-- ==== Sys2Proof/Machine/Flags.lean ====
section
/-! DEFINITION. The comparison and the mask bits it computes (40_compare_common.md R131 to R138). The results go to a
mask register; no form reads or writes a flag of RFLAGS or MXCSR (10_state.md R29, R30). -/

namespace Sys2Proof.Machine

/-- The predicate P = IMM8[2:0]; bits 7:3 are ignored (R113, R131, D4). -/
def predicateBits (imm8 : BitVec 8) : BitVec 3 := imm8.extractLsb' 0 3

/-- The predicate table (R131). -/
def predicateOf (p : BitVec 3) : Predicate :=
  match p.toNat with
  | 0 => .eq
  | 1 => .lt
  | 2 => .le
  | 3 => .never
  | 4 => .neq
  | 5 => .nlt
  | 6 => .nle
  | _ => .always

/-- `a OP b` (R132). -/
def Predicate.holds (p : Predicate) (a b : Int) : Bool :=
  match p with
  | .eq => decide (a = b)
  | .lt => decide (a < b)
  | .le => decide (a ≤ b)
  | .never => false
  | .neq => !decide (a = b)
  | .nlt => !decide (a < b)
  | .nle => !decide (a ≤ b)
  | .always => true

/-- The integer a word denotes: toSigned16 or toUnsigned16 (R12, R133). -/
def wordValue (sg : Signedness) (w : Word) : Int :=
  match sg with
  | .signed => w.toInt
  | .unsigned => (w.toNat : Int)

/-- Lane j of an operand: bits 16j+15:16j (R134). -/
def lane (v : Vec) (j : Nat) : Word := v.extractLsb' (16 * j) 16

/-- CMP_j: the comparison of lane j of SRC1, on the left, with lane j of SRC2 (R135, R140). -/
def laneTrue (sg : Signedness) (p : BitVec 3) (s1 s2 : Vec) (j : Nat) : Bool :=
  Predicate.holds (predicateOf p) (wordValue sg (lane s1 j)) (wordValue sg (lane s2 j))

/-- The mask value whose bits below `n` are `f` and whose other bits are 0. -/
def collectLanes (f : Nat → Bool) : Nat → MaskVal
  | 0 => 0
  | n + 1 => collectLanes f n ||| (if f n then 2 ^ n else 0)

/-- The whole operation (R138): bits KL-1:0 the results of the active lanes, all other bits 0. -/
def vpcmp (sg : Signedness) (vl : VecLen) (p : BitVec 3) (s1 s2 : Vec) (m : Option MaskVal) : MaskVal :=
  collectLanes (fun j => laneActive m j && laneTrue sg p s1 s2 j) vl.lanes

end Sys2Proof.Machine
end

+---+

- [Exercise goal]:
Reproduce the lines above. Leave each one as it is.

- [Answer to this task]:
-- ==== Sys2Proof/Machine/Flags.lean ====
section
/-! DEFINITION. The comparison and the mask bits it computes (40_compare_common.md R131 to R138). The results go to a
mask register; no form reads or writes a flag of RFLAGS or MXCSR (10_state.md R29, R30). -/

namespace Sys2Proof.Machine

/-- The predicate P = IMM8[2:0]; bits 7:3 are ignored (R113, R131, D4). -/
def predicateBits (imm8 : BitVec 8) : BitVec 3 := imm8.extractLsb' 0 3

/-- The predicate table (R131). -/
def predicateOf (p : BitVec 3) : Predicate :=
  match p.toNat with
  | 0 => .eq
  | 1 => .lt
  | 2 => .le
  | 3 => .never
  | 4 => .neq
  | 5 => .nlt
  | 6 => .nle
  | _ => .always

/-- `a OP b` (R132). -/
def Predicate.holds (p : Predicate) (a b : Int) : Bool :=
  match p with
  | .eq => decide (a = b)
  | .lt => decide (a < b)
  | .le => decide (a ≤ b)
  | .never => false
  | .neq => !decide (a = b)
  | .nlt => !decide (a < b)
  | .nle => !decide (a ≤ b)
  | .always => true

/-- The integer a word denotes: toSigned16 or toUnsigned16 (R12, R133). -/
def wordValue (sg : Signedness) (w : Word) : Int :=
  match sg with
  | .signed => w.toInt
  | .unsigned => (w.toNat : Int)

/-- Lane j of an operand: bits 16j+15:16j (R134). -/
def lane (v : Vec) (j : Nat) : Word := v.extractLsb' (16 * j) 16

/-- CMP_j: the comparison of lane j of SRC1, on the left, with lane j of SRC2 (R135, R140). -/
def laneTrue (sg : Signedness) (p : BitVec 3) (s1 s2 : Vec) (j : Nat) : Bool :=
  Predicate.holds (predicateOf p) (wordValue sg (lane s1 j)) (wordValue sg (lane s2 j))

/-- The mask value whose bits below `n` are `f` and whose other bits are 0. -/
def collectLanes (f : Nat → Bool) : Nat → MaskVal
  | 0 => 0
  | n + 1 => collectLanes f n ||| (if f n then 2 ^ n else 0)

/-- The whole operation (R138): bits KL-1:0 the results of the active lanes, all other bits 0. -/
def vpcmp (sg : Signedness) (vl : VecLen) (p : BitVec 3) (s1 s2 : Vec) (m : Option MaskVal) : MaskVal :=
  collectLanes (fun j => laneActive m j && laneTrue sg p s1 s2 j) vl.lanes

end Sys2Proof.Machine
end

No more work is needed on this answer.